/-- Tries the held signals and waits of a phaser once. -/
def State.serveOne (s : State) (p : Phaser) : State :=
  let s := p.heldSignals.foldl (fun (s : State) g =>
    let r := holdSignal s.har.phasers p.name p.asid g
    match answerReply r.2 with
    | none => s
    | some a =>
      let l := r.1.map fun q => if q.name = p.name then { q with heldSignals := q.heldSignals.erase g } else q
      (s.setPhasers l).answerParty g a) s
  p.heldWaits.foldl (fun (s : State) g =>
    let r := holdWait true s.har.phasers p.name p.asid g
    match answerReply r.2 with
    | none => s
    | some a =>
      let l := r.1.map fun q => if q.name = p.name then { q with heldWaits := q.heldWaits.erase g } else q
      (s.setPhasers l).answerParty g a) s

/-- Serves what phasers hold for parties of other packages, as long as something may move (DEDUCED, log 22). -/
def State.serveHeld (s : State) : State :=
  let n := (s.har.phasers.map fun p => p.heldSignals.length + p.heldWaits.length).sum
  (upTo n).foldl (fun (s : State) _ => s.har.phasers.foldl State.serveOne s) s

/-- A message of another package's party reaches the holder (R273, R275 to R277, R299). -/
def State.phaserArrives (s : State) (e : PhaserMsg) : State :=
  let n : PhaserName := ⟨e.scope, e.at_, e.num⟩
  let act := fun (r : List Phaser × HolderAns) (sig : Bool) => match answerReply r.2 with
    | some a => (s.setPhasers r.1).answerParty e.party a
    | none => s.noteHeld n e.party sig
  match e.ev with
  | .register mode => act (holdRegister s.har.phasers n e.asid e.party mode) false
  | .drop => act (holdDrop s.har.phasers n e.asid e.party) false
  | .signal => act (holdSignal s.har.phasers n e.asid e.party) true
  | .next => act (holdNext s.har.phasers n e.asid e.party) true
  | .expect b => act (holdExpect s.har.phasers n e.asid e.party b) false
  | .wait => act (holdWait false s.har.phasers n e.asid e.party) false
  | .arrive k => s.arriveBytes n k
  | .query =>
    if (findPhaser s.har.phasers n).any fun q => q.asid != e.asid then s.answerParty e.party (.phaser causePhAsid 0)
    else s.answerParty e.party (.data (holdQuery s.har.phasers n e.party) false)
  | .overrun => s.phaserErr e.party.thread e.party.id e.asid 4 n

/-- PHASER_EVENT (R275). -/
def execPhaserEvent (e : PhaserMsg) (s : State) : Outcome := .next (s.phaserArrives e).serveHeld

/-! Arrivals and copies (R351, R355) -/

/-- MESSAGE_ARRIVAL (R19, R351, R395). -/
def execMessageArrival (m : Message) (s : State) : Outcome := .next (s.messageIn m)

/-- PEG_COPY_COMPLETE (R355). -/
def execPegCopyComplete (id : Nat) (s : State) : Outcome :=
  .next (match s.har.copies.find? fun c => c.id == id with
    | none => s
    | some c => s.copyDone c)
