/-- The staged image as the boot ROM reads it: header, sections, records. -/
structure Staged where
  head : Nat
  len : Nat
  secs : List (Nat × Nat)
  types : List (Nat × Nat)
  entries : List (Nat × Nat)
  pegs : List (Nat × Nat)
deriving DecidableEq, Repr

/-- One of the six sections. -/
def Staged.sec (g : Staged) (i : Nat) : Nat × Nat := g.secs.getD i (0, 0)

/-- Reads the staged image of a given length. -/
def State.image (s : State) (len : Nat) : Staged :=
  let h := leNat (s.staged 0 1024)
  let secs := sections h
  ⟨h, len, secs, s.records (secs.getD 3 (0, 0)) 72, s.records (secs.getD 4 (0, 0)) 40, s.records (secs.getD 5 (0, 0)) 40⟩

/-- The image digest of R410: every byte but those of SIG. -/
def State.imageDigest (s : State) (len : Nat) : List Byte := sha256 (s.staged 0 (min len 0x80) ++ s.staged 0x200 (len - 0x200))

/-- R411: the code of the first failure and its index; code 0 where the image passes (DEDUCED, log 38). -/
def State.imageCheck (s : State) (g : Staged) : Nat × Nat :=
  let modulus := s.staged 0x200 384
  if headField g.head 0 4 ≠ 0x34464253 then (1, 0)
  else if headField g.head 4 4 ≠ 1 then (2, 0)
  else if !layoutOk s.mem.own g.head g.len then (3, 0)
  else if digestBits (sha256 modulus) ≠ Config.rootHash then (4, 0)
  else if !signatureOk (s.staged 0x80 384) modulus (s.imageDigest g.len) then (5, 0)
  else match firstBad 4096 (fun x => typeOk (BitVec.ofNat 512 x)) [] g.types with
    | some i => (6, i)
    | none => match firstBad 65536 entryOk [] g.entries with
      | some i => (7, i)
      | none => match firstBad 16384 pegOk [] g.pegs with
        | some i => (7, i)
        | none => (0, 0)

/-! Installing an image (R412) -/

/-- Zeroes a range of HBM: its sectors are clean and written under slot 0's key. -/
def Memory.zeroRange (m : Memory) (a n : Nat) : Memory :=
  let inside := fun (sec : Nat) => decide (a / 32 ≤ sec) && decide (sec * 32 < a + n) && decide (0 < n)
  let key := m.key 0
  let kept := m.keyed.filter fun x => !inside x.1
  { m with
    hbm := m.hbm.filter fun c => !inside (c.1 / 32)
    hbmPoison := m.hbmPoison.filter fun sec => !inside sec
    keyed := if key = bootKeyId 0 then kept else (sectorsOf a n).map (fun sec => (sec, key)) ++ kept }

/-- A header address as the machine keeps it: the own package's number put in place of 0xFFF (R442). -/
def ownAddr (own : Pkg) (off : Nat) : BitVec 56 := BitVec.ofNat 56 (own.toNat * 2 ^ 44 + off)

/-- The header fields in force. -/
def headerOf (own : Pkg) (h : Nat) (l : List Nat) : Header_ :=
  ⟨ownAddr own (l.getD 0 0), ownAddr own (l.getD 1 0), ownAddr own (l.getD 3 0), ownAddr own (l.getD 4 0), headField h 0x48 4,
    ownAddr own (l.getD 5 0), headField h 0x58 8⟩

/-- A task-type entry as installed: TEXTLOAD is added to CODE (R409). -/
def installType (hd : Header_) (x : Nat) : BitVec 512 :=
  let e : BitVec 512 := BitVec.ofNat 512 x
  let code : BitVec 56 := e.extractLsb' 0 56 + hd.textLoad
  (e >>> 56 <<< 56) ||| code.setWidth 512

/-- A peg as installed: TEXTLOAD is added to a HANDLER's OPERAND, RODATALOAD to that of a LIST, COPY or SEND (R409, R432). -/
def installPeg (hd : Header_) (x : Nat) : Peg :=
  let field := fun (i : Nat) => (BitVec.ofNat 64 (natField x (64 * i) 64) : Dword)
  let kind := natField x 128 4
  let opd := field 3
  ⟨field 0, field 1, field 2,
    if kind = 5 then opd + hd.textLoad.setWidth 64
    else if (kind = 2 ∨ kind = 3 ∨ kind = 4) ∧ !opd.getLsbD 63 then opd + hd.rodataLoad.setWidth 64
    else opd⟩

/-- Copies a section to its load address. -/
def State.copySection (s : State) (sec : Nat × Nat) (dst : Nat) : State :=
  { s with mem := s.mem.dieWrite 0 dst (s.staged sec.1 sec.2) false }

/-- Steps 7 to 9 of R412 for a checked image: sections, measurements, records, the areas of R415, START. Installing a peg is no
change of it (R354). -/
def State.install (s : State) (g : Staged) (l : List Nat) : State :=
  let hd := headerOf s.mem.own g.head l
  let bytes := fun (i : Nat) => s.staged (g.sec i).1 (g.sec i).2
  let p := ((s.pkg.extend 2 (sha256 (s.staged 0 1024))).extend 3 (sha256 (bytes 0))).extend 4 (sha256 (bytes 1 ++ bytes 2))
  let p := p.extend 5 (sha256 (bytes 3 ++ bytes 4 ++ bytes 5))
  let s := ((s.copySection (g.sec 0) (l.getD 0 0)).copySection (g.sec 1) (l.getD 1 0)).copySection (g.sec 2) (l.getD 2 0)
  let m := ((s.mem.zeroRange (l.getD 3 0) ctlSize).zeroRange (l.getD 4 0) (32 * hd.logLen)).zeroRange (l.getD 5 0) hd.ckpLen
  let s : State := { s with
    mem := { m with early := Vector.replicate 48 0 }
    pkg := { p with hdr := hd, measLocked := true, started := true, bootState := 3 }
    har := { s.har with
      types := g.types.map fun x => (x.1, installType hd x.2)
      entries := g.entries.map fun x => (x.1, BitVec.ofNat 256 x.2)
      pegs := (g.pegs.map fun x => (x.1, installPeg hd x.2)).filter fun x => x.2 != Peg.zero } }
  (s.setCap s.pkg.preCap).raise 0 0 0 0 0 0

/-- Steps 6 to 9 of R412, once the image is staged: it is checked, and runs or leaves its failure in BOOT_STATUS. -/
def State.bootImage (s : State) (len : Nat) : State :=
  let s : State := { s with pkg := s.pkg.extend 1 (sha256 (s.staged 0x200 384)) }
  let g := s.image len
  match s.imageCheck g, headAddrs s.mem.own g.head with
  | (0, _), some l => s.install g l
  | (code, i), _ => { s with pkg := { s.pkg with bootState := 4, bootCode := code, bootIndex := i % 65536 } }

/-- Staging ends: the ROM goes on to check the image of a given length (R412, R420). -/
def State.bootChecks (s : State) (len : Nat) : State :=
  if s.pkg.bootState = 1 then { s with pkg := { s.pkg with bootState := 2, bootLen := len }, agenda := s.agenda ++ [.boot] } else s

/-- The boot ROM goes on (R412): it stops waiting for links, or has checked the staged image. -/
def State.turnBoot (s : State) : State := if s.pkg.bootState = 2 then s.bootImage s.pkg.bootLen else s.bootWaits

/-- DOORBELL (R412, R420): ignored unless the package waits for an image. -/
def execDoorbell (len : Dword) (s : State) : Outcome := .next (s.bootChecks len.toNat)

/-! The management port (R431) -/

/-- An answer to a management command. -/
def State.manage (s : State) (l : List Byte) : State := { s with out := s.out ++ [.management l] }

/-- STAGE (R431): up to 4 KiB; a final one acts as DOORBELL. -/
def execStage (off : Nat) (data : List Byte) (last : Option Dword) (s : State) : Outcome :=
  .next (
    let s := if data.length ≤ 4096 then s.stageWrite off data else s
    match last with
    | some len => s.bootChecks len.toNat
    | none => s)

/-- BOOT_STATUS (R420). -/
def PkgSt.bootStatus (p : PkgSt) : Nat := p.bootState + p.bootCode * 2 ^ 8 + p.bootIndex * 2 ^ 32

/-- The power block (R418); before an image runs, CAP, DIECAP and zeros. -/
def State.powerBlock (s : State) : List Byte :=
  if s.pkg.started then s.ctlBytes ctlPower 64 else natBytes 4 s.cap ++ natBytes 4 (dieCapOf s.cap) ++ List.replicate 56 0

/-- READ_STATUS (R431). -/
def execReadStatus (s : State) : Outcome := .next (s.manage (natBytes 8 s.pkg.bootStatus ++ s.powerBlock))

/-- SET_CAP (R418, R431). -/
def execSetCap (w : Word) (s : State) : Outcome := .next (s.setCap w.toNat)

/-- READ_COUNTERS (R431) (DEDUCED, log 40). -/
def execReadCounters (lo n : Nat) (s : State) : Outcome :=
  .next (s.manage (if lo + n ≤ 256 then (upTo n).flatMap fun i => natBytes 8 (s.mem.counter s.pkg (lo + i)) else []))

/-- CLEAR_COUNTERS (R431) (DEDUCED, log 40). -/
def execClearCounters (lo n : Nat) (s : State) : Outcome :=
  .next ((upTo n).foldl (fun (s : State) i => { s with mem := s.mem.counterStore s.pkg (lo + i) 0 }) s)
····················
§ TASK STATEMENT: When you reach the line containing "entries := g.entries.map" in the data above, start copying exactly, and stop after the line containing "s.install g l".

§ TASK RESPONSE:
      entries := g.entries.map fun x => (x.1, BitVec.ofNat 256 x.2)
      pegs := (g.pegs.map fun x => (x.1, installPeg hd x.2)).filter fun x => x.2 != Peg.zero } }
  (s.setCap s.pkg.preCap).raise 0 0 0 0 0 0

/-- Steps 6 to 9 of R412, once the image is staged: it is checked, and runs or leaves its failure in BOOT_STATUS. -/
def State.bootImage (s : State) (len : Nat) : State :=
  let s : State := { s with pkg := s.pkg.extend 1 (sha256 (s.staged 0x200 384)) }
  let g := s.image len
  match s.imageCheck g, headAddrs s.mem.own g.head with
  | (0, _), some l => s.install g l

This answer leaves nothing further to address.